### Task objective
Print exactly those lines that run from the beginning of the data to the line bearing "(State.markIf k s).moments", inclusive.

#### The data

@[simp] theorem State.markIf_cs (k : Option SensedMark) : (State.markIf k s).cs = s.cs := by
  unfold State.markIf; split <;> simp
@[simp] theorem State.markIf_tun (k : Option SensedMark) : (State.markIf k s).tun = s.tun := by
  unfold State.markIf; split <;> simp
@[simp] theorem State.markIf_pp (k : Option SensedMark) : (State.markIf k s).pp = s.pp := by
  unfold State.markIf; split <;> simp
@[simp] theorem State.markIf_moments (k : Option SensedMark) :
    (State.markIf k s).moments = s.moments := by
  unfold State.markIf; split <;> simp
@[simp] theorem State.markIf_pending (k : Option SensedMark) :
    (State.markIf k s).pending = s.pending := by
  unfold State.markIf; split <;> simp

@[simp] theorem State.setBeacon_fm (b : Beacon) : (State.setBeacon b s).fm = s.fm := rfl
@[simp] theorem State.setBeacon_cs (b : Beacon) : (State.setBeacon b s).cs = s.cs := rfl
@[simp] theorem State.setBeacon_tun (b : Beacon) : (State.setBeacon b s).tun = s.tun := rfl
@[simp] theorem State.setBeacon_pp (b : Beacon) : (State.setBeacon b s).pp = s.pp := rfl
@[simp] theorem State.setBeacon_moments (b : Beacon) : (State.setBeacon b s).moments = s.moments := rfl
@[simp] theorem State.setBeacon_pending (b : Beacon) : (State.setBeacon b s).pending = s.pending := rfl

@[simp] theorem State.holdLine_fm (l : SwitchLine) (v : Bool) : (State.holdLine l v s).fm = s.fm := rfl
@[simp] theorem State.holdLine_cs (l : SwitchLine) (v : Bool) : (State.holdLine l v s).cs = s.cs := rfl
@[simp] theorem State.holdLine_tun (l : SwitchLine) (v : Bool) : (State.holdLine l v s).tun = s.tun := rfl
@[simp] theorem State.holdLine_pp (l : SwitchLine) (v : Bool) : (State.holdLine l v s).pp = s.pp := rfl
@[simp] theorem State.holdLine_moments (l : SwitchLine) (v : Bool) :
    (State.holdLine l v s).moments = s.moments := rfl
@[simp] theorem State.holdLine_pending (l : SwitchLine) (v : Bool) :
    (State.holdLine l v s).pending = s.pending := rfl

@[simp] theorem State.tripStop_fm : (State.tripStop s).fm = s.fm := by
  unfold State.tripStop; split <;> rfl
@[simp] theorem State.tripStop_cs : (State.tripStop s).cs = s.cs := by
  unfold State.tripStop; split <;> rfl
@[simp] theorem State.tripStop_tun : (State.tripStop s).tun = s.tun := by
  unfold State.tripStop; split <;> rfl
@[simp] theorem State.tripStop_pp : (State.tripStop s).pp = s.pp := by
  unfold State.tripStop; split <;> rfl
@[simp] theorem State.tripStop_moments : (State.tripStop s).moments = s.moments := by
  unfold State.tripStop; split <;> rfl
@[simp] theorem State.tripStop_pending : (State.tripStop s).pending = s.pending := by
  unfold State.tripStop; split <;> rfl

@[simp] theorem State.lostTest_fm : (State.lostTest s).fm = s.fm := by
  unfold State.lostTest; split <;> rfl
@[simp] theorem State.lostTest_cs : (State.lostTest s).cs = s.cs := by
  unfold State.lostTest; split <;> rfl
@[simp] theorem State.lostTest_tun : (State.lostTest s).tun = s.tun := by
  unfold State.lostTest; split <;> rfl
@[simp] theorem State.lostTest_pp : (State.lostTest s).pp = s.pp := by
  unfold State.lostTest; split <;> rfl
@[simp] theorem State.lostTest_moments : (State.lostTest s).moments = s.moments := by
  unfold State.lostTest; split <;> rfl
@[simp] theorem State.lostTest_pending : (State.lostTest s).pending = s.pending := by
  unfold State.lostTest; split <;> rfl

@[simp] theorem State.takeSense_fm (r : Report) : (State.takeSense r s).fm = s.fm := rfl
@[simp] theorem State.takeSense_cs (r : Report) : (State.takeSense r s).cs = s.cs := rfl
@[simp] theorem State.takeSense_tun (r : Report) : (State.takeSense r s).tun = s.tun := rfl
@[simp] theorem State.takeSense_pp (r : Report) : (State.takeSense r s).pp = s.pp := rfl
@[simp] theorem State.takeSense_moments (r : Report) : (State.takeSense r s).moments = s.moments := rfl
@[simp] theorem State.takeSense_pending (r : Report) : (State.takeSense r s).pending = s.pending := rfl

end whole

end Sys2Proof.Machine
end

########

### Solution to this exercise
@[simp] theorem State.markIf_cs (k : Option SensedMark) : (State.markIf k s).cs = s.cs := by
  unfold State.markIf; split <;> simp
@[simp] theorem State.markIf_tun (k : Option SensedMark) : (State.markIf k s).tun = s.tun := by
  unfold State.markIf; split <;> simp
@[simp] theorem State.markIf_pp (k : Option SensedMark) : (State.markIf k s).pp = s.pp := by
  unfold State.markIf; split <;> simp
@[simp] theorem State.markIf_moments (k : Option SensedMark) :
    (State.markIf k s).moments = s.moments := by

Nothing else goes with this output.